O Kiebè-Kiebè O professor Obenga contextualizou a palavra Kiebé-Kiebe a partir de sua definição, abordando o contexto e a ideia que ela guarda. No Congo Brazzaville a palavra kiebé, sozinha, não tem qualquer sentido. Pelo recurso da duplicação, o sentido da palavra é reforçado no seu melhor ou no seu pior, segundo o historiador. No caso de kiebé, faz-se uma aproximação com a palavra ikiebe, que significa “mexer ou agitar alguma coisa com muita graça”, Kiebé-Kiebé, então, deve ser compreendida como “a arte da dança por excelência”. É uma dança-teatro iniciática dos povos Mbochi (reconhecidos pelos saberes nos campos da agricultura, pesca e no manejo com ferro) e os Koyo.

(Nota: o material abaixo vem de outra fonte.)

theorem steady_trigEdge {μ δ : Bool} {s₀ : State} (s : State) (src tick : Nat) (h_s : Steady μ δ s₀ s) :
    Steady μ δ s₀ (s.trigEdge src tick) := by
  delta State.trigEdge
  try lift_lets
  repeat' first
    | with_reducible exact Steady.mk_ (by assumption)

theorem steady_execTrigRelease {μ δ : Bool} {s₀ : State} (thr : Nat) (s : State) (h_s : Steady μ δ s₀ s) :
    SteadyO μ δ s₀ (execTrigRelease thr s) := by
  delta execTrigRelease
  try lift_lets
  repeat' first
    | with_reducible assumption
    | with_reducible apply steady_resumeThread
    | with_reducible apply SteadyO.ite
    | with_reducible apply SteadyO.next
    | (split <;> try lift_lets)

theorem steady_execTrigTimeout {μ δ : Bool} {s₀ : State} (thr : Nat) (s : State) (h_s : Steady μ δ s₀ s) :
    SteadyO μ δ s₀ (execTrigTimeout thr s) := by
  delta execTrigTimeout
  try lift_lets
  repeat' first
    | with_reducible assumption
    | with_reducible apply steady_resumeThread
    | with_reducible apply steady_endThread
    | with_reducible apply steady_updThr
    | with_reducible apply Steady.ite
    | with_reducible apply SteadyO.ite
    | with_reducible apply SteadyO.next
    | (split <;> try lift_lets)
    | dsimp only

theorem steady_execWaitsRelease {μ δ : Bool} {s₀ : State} (thr : Nat) (s : State) (h_s : Steady μ δ s₀ s) :
    SteadyO μ δ s₀ (execWaitsRelease thr s) := by
  delta execWaitsRelease
  try lift_lets
  repeat' first
    | with_reducible assumption
    | with_reducible apply steady_resumeThread
    | with_reducible apply SteadyO.ite
    | with_reducible apply SteadyO.next
    | (split <;> try lift_lets)

theorem steady_execWaitsTimeout {μ δ : Bool} {s₀ : State} (thr : Nat) (s : State) (h_s : Steady μ δ s₀ s) :
    SteadyO μ δ s₀ (execWaitsTimeout thr s) := by
  delta execWaitsTimeout
  try lift_lets
  repeat' first
    | with_reducible assumption
    | (intro x; (fail_if_success have : State := x); clear_value x)
    | with_reducible apply steady_underrunShot
    | with_reducible apply steady_endThread
    | with_reducible apply SteadyO.ite
    | with_reducible apply SteadyO.next
    | (split <;> try lift_lets)

theorem steady_execPeerStop {μ δ : Bool} {s₀ : State} (thr : Nat) (s : State) (h_s : Steady μ δ s₀ s) :
    SteadyO μ δ s₀ (execPeerStop thr s) := by
  delta execPeerStop
  try lift_lets
  repeat' first
    | with_reducible assumption
    | with_reducible apply steady_endThread
    | with_reducible apply SteadyO.next
    | (split <;> try lift_lets)

theorem steady_execMchkReloadDone {μ δ : Bool} {s₀ : State} (tile cluster : Nat) (store : StoreKind) (bank : Bool)
    (addr : Nat) (s : State) (h_s : Steady μ δ s₀ s) :
    SteadyO μ δ s₀ (execMchkReloadDone tile cluster store bank addr s) := by
  delta execMchkReloadDone
  try lift_lets
  repeat' first
    | with_reducible assumption
    | (intro x; have hx : Steady μ δ s₀ x := ?_; (on_goal 1 => clear_value x); on_goal 2 => (subst x; try lift_lets))
    | (intro x; (fail_if_success have : State := x); clear_value x)
    | with_reducible apply steady_note
    | with_reducible apply steady_wr
    | with_reducible apply Steady.ite
    | with_reducible apply SteadyO.ite
    | with_reducible exact Steady.mk_ (by assumption)
    | with_reducible apply SteadyO.next
    | (with_reducible show 8 ≤ _; decide)

theorem steady_fillBank {μ δ : Bool} {s₀ : State} (s : State) (gc : Nat) (store : StoreKind) (from_ : Bool)
    (h_s : Steady μ δ s₀ s) :
    Steady μ δ s₀ (s.fillBank gc store from_) := by
  delta State.fillBank
  try lift_lets
  repeat' first
    | (intro x; (fail_if_success have : State := x); clear_value x)
    | with_reducible exact Steady.mk_ (by assumption)
    | (split <;> try lift_lets)

theorem steady_setBank {μ δ : Bool} {s₀ : State} (s : State) (g : Nat) (store : StoreKind) (b : Bool)
    (h_s : Steady μ δ s₀ s) :
    Steady μ δ s₀ (s.setBank g store b) := by
  delta State.setBank
  try lift_lets
  repeat' first
    | with_reducible assumption
    | (with_reducible show 8 ≤ _; cases store <;> decide)
    | with_reducible apply steady_wr

theorem steady_markFilled {μ δ : Bool} {s₀ : State} (s : State) (r : BankRepl) (h_s : Steady μ δ s₀ s) :
    Steady μ δ s₀ (s.markFilled r) := by
  delta State.markFilled
  try lift_lets
  repeat' first
    | (intro x; (fail_if_success have : State := x); clear_value x)
    | with_reducible exact Steady.mk_ (by assumption)

theorem steady_moveReplaced {μ δ : Bool} {s₀ : State} (s : State) (r : BankRepl) (at_ : Nat → Bool)
    (h_s : Steady μ δ s₀ s) :
    Steady μ δ s₀ (s.moveReplaced r at_) := by
  delta State.moveReplaced
  try lift_lets
  repeat' first
    | with_reducible assumption
    | (intro x; have hx : Steady μ δ s₀ x := ?_; (on_goal 1 => clear_value x); on_goal 2 => (subst x; try lift_lets))
    | (with_reducible show 8 ≤ _; cases r.store <;> cases r.bank <;> decide)
    | (intro x; (fail_if_success have : State := x); clear_value x)
    | with_reducible apply steady_setBank
    | with_reducible apply steady_advise
    | with_reducible apply steady_note
    | with_reducible apply steady_wr
    | with_reducible apply Steady.ite
    | with_reducible apply Steady.foldl
    | with_reducible exact Steady.mk_ (by assumption)
    | (intro x a hx; try lift_lets)

theorem steady_execBankReplaceDone {μ δ : Bool} {s₀ : State} (tile cluster : Nat) (store : StoreKind) (s : State)
    (h_s : Steady μ δ s₀ s) :
    SteadyO μ δ s₀ (execBankReplaceDone tile cluster store s) := by
  delta execBankReplaceDone
  try lift_lets
  repeat' first
    | with_reducible assumption
    | (intro x; (fail_if_success have : State := x); clear_value x)
    | with_reducible apply steady_moveReplaced
    | with_reducible apply steady_markFilled
    | with_reducible apply steady_fillBank
    | with_reducible apply SteadyO.next
    | (split <;> try lift_lets)

/-! ## Gates -/

theorem steadyE_map {μ δ : Bool} {s₀ : State} {α : Type} {f : α → State} {o : Except Nat α}
    (h : ∀ a, o = .ok a → Steady μ δ s₀ (f a)) :
    SteadyE μ δ s₀ (o.map f) := by
  cases o with
  | ok a => exact h a rfl
  | error n => exact trivial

Autoridades africanas falaram sobre as nuances do Kiebé-kiebé. Foto: Vanice da Mata
Autoridades africanas falaram sobre as nuances do Kiebé-kiebé.
Foto: Vanice da Mata

Esta prática guarda duas dimensões: a sagrada e a profana. Possui regras, interditos e indicações que precisam ser rigorosamente seguidas. Aos ngàngà, ou homens iniciados, cabe a ida ao bosque sagrado, denominado kìnda, liderados pelo Ndumbè – uma espécie de guia que intermedeia a relação dos iniciados com os ìpombì (profanos, que são os homens não iniciados, mulheres e crianças). O Ndumbè é responsável por pressentir ou ‘fazer sair’ os àfia ou “figurinas” (pronuncia-se ‘figurinhas’) que serão conduzidas pelos iniciados até a comunidade; estes, agora, vestidos sob tecido de ráfia e portando a figurina revelada em meio ao ambiente da floresta. Portarão, através da dança, uma fala que vem do tempo, muito cara à vida da aldeia.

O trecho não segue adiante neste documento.